Thread: Going from a DB using SQL_ASCII to UNICODE

Going from a DB using SQL_ASCII to UNICODE

From
"Dion Almaer"
Date:
Hi -

We are running PostgreSQL 7.1.4, and are finally upgrading... to 7.4.2.

While we do this upgrade, we also want to make create our DB as UNICODE (we
are having problems with SQL_ASCII where we get a bunch of ? marks).

When we try to import the data from a SQL_ASCII dumped db, into the new
UNICODE db, everything freaks out.
We get errors restoring from dumps that used COPY and with INSERT.

We also tried to use the 7.4 pg_dump to make sure that it wasn't a problem
with the old pg_dump.

The errors are:

- ERROR:  missing data for column "noiselevel"
- CONTEXT:  COPY messages, line 1: "4393  -1      1441    14147   0
2000-10-12 18:30:58-05  EJB Design Questions    \N      Hi,"
- FATAL:  invalid frontend message type 60
- ERROR:  invalid byte sequence for encoding "UNICODE": 0xe9616c

Anyway, if anyone has any recommendations on how to migrate from SQL_ASCII
to UNICODE, with the knowledge that we are going from 7.1 to 7.4 at the same
time.... You will be life-savers!

Cheers,

Dion


Re: Going from a DB using SQL_ASCII to UNICODE

From
Tom Lane
Date:
"Dion Almaer" <dion@almaer.com> writes:
> When we try to import the data from a SQL_ASCII dumped db, into the new
> UNICODE db, everything freaks out.

I'm no expert on this stuff, but I think what you need to do is add

    set client_encoding = sql_ascii;

to the top of the dump file.  (As of fairly recently, pg_dump will
automatically add such a SET, but I'm pretty sure 7.4.2 won't.)

If that doesn't help, then what you have is actually not valid UTF-8
data, and what you'll have to do is figure out what encoding it's in and
specify that instead.  If it's in a mishmash of different encodings,
you're in for some pain :-(

            regards, tom lane

Re: Going from a DB using SQL_ASCII to UNICODE

From
"Dion Almaer"
Date:
Tom,

I will try to add "set client_encoding = sql_ascii;" and pray :)

Cheers,

Dion

> -----Original Message-----
> From: Tom Lane [mailto:tgl@sss.pgh.pa.us]
> Sent: Monday, April 19, 2004 9:21 PM
> To: Dion Almaer
> Cc: pgsql-admin@postgresql.org; 'Lloyd Benson'; Eric Preston
> Subject: Re: [ADMIN] Going from a DB using SQL_ASCII to UNICODE
>
> "Dion Almaer" <dion@almaer.com> writes:
> > When we try to import the data from a SQL_ASCII dumped db, into the
> > new UNICODE db, everything freaks out.
>
> I'm no expert on this stuff, but I think what you need to do is add
>
>     set client_encoding = sql_ascii;
>
> to the top of the dump file.  (As of fairly recently, pg_dump
> will automatically add such a SET, but I'm pretty sure 7.4.2 won't.)
>
> If that doesn't help, then what you have is actually not
> valid UTF-8 data, and what you'll have to do is figure out
> what encoding it's in and specify that instead.  If it's in a
> mishmash of different encodings, you're in for some pain :-(
>
>             regards, tom lane
>
>


Re: Going from a DB using SQL_ASCII to UNICODE

From
Frank Finner
Date:
Hi,

I answered to a similiar problem on the [GENERAL] list a few days ago.
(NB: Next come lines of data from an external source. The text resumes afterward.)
-- ==== Sys2Proof/Machine/Dispatcher.lean ====
section
/-! DEFINITION. The dispatcher (09): the scan tick (17 R524), admission, the start of a job, spills and restores, floor
windows and deadlines. -/

namespace Sys2Proof.Machine

open Sys2Proof

/-! ### The scan tick (R293, R518, R524, R536, R269) -/

/-- Write a word of a submission window (R518). -/
def barWrite (s : State) (p off : Nat) (w : Word) : State :=
  let a := Config.windowBase + p * 0x8000 + off
  let s := { s with mem := { s.mem with site := mwrite 0 s.mem.site a (wordLe w) } }
  if off % 128 = 0x7C then { s with host := { s.host with seqSeen := tsetD false s.host.seqSeen (p * 256 + off / 128) true } } else s
/-- BAR2 writes that waited for tokens, in order; a partition without tokens holds all its later ones (R293, R518). -/
def drainBar (s : State) (held : List Nat) : List (Nat × Nat × Word) → State × List (Nat × Nat × Word)
  | [] => (s, [])
  | q :: t =>
    let p := q.1
    match (if p ∈ held then none else charge s (256 + p) 1) with
    | some s => drainBar (barWrite s p q.2.1 q.2.2) held t
    | none => let (s, r) := drainBar s (p :: held) t; (s, q :: r)
/-- A slot of a window, as its 32 words. -/
def slotWords (s : State) (p n : Nat) : List Word :=
  leWords 32 (mread 0 s.mem.site (Config.windowBase + p * 0x8000 + n * 128) 128)
/-- Visit window `p`: at most `n` descriptors more (R524, R535). -/
def visit (s : State) (p : Nat) : Nat → State
  | 0 => s
  | n + 1 =>
    let e := tgetD 0 s.host.expect p
    let d := slotWords s p (e % 256)
    if !tgetD false s.host.seqSeen (p * 256 + e % 256) then s
    else
      let ahead := (dseq d + 65536 - e) % 65536
      if ahead = 0 then
        if (staged s p).length ≥ Config.staging then raise s 7 p 2
        else
          let h := { s.host with expect := tsetD 0 s.host.expect p ((e + 1) % 65536),
                                 picked := tsetD [] s.host.picked p (tgetD [] s.host.picked p ++ [d]) }
          let s := { s with host := h }
          let s := recordW s p 5 ([w32 p, w32 e, timeNsW s] ++ d)
          visit s p n
      else if ahead ≤ 32767 then raise s 7 p 1 else s
/-- Is a window scanned (R521)? -/
def scanned (s : State) (p : Nat) : Bool :=
  (part? s p).isSome && (protoVer s p).isSome && !decide (p ∈ s.disp.resetting) &&
    (match s.trace.replay with | some r => decide (r.part ≠ p) || !r.begun | none => true)
/-- The spill channel moves what its bucket allows for the request in progress (R281, R294, R558). -/
def spillTick (s : State) : State :=
  match s.disp.spill.find? (fun r => r.started) with
  | none => s
  | some r =>
    let n := Nat.min r.left (bucket s 32).level
    match charge s 32 n with
    | none => s
    | some s => { s with disp := { s.disp with
        spill := updFirst (fun q => q.started) (fun q => { q with left := q.left - n }) s.disp.spill } }
/-- One window of a scan tick. -/
def scanOne (s : State) (p : Nat) : State :=
  let s := if scanned s p then screenAll (visit s p 16) p else s
  writeStatus (pumpMsgs (pumpStaged s p) p (tgetD [] s.host.rxWait p).length) p
/-- One scan tick. -/
def scanTick (s : State) : State :=
  let s := recTick s
  let s := ((List.range 33) ++ (List.range 32).map (fun p => 256 + p)).foldl refill s
  let s := spillTick s
  let cur := s.img.gens.filter (fun g => g.current)
  let s := { s with img := { s.img with tick := cur.foldl (fun t g => tsetD 0 t (g.part * 64 + g.slot) g.gen) [] } }
  let (s, w) := drainBar s [] s.host.barWait
  let s := { s with host := { s.host with barWait := w } }
  reconsider ((List.range 32).foldl scanOne s)

/-- JOB: the job descriptor at the head of partition `p`'s descriptors is admitted or rejected (R287, R288). -/
def execJob (p : Nat) (s : State) : Host.Outcome State Fault Refusal :=
  .next (match headDesc s p with
    | none => s
    | some d => if dtype d = 1 then dropDesc (takeJob s p d) p else s)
In
short: You can use "recode" in a pipe between dump and restore like
"pg_dump database|recode ascii..utf8|psql newdatabase" to get rid of unicode
problems while transferring from a different encoding. Please look at my
statements on the[GENERAL] list for the gory details.

Regards, Frank.


On Mon, 19 Apr 2004 15:44:33 -0400
pgsql-admin-owner@postgresql.org wrote:

>
> Hi -
>
> We are running PostgreSQL 7.1.4, and are finally upgrading... to 7.4.2.
>
> While we do this upgrade, we also want to make create our DB as UNICODE (we
> are having problems with SQL_ASCII where we get a bunch of ? marks).
>
> When we try to import the data from a SQL_ASCII dumped db, into the new
> UNICODE db, everything freaks out.
> We get errors restoring from dumps that used COPY and with INSERT.
>
> We also tried to use the 7.4 pg_dump to make sure that it wasn't a problem
> with the old pg_dump.
>
> The errors are:
>
> - ERROR:  missing data for column "noiselevel"
> - CONTEXT:  COPY messages, line 1: "4393  -1      1441    14147   0
> 2000-10-12 18:30:58-05  EJB Design Questions    \N      Hi,"
> - FATAL:  invalid frontend message type 60
> - ERROR:  invalid byte sequence for encoding "UNICODE": 0xe9616c
>
> Anyway, if anyone has any recommendations on how to migrate from SQL_ASCII
> to UNICODE, with the knowledge that we are going from 7.1 to 7.4 at the same
> time.... You will be life-savers!
>
> Cheers,
>
> Dion

Re: Going from a DB using SQL_ASCII to UNICODE

From
CoL
Date:
hi,

Dion Almaer wrote, On 4/19/2004 21:44:
> - ERROR:  missing data for column "noiselevel"
> - CONTEXT:  COPY messages, line 1: "4393  -1      1441    14147   0
> 2000-10-12 18:30:58-05  EJB Design Questions    \N      Hi,"

for this one: better to dump with: -d

C.

Re: Going from a DB using SQL_ASCII to UNICODE

From
CoL
Date:
hi,

Dion Almaer wrote, On 4/19/2004 21:44:
> - ERROR:  invalid byte sequence for encoding "UNICODE": 0xe9616c

and for this: convert your dump with iconv to unicode, then load it.

C.

Re: Going from a DB using SQL_ASCII to UNICODE

From
Peter Eisentraut
Date:
Am Dienstag, 20. April 2004 07:05 schrieb Frank Finner:
> I answered to a similiar problem on the [GENERAL] list a few days ago. In
> short: You can use "recode" in a pipe between dump and restore like
> "pg_dump database|recode ascii..utf8|psql newdatabase" to get rid of
> unicode problems while transferring from a different encoding. Please look
> at my statements on the[GENERAL] list for the gory details.

This is not necessary.  You just need to set the client encoding correctly
(not SQL_ASCII, but something like LATIN1).  The encoding conversion happens
automatically, as usual.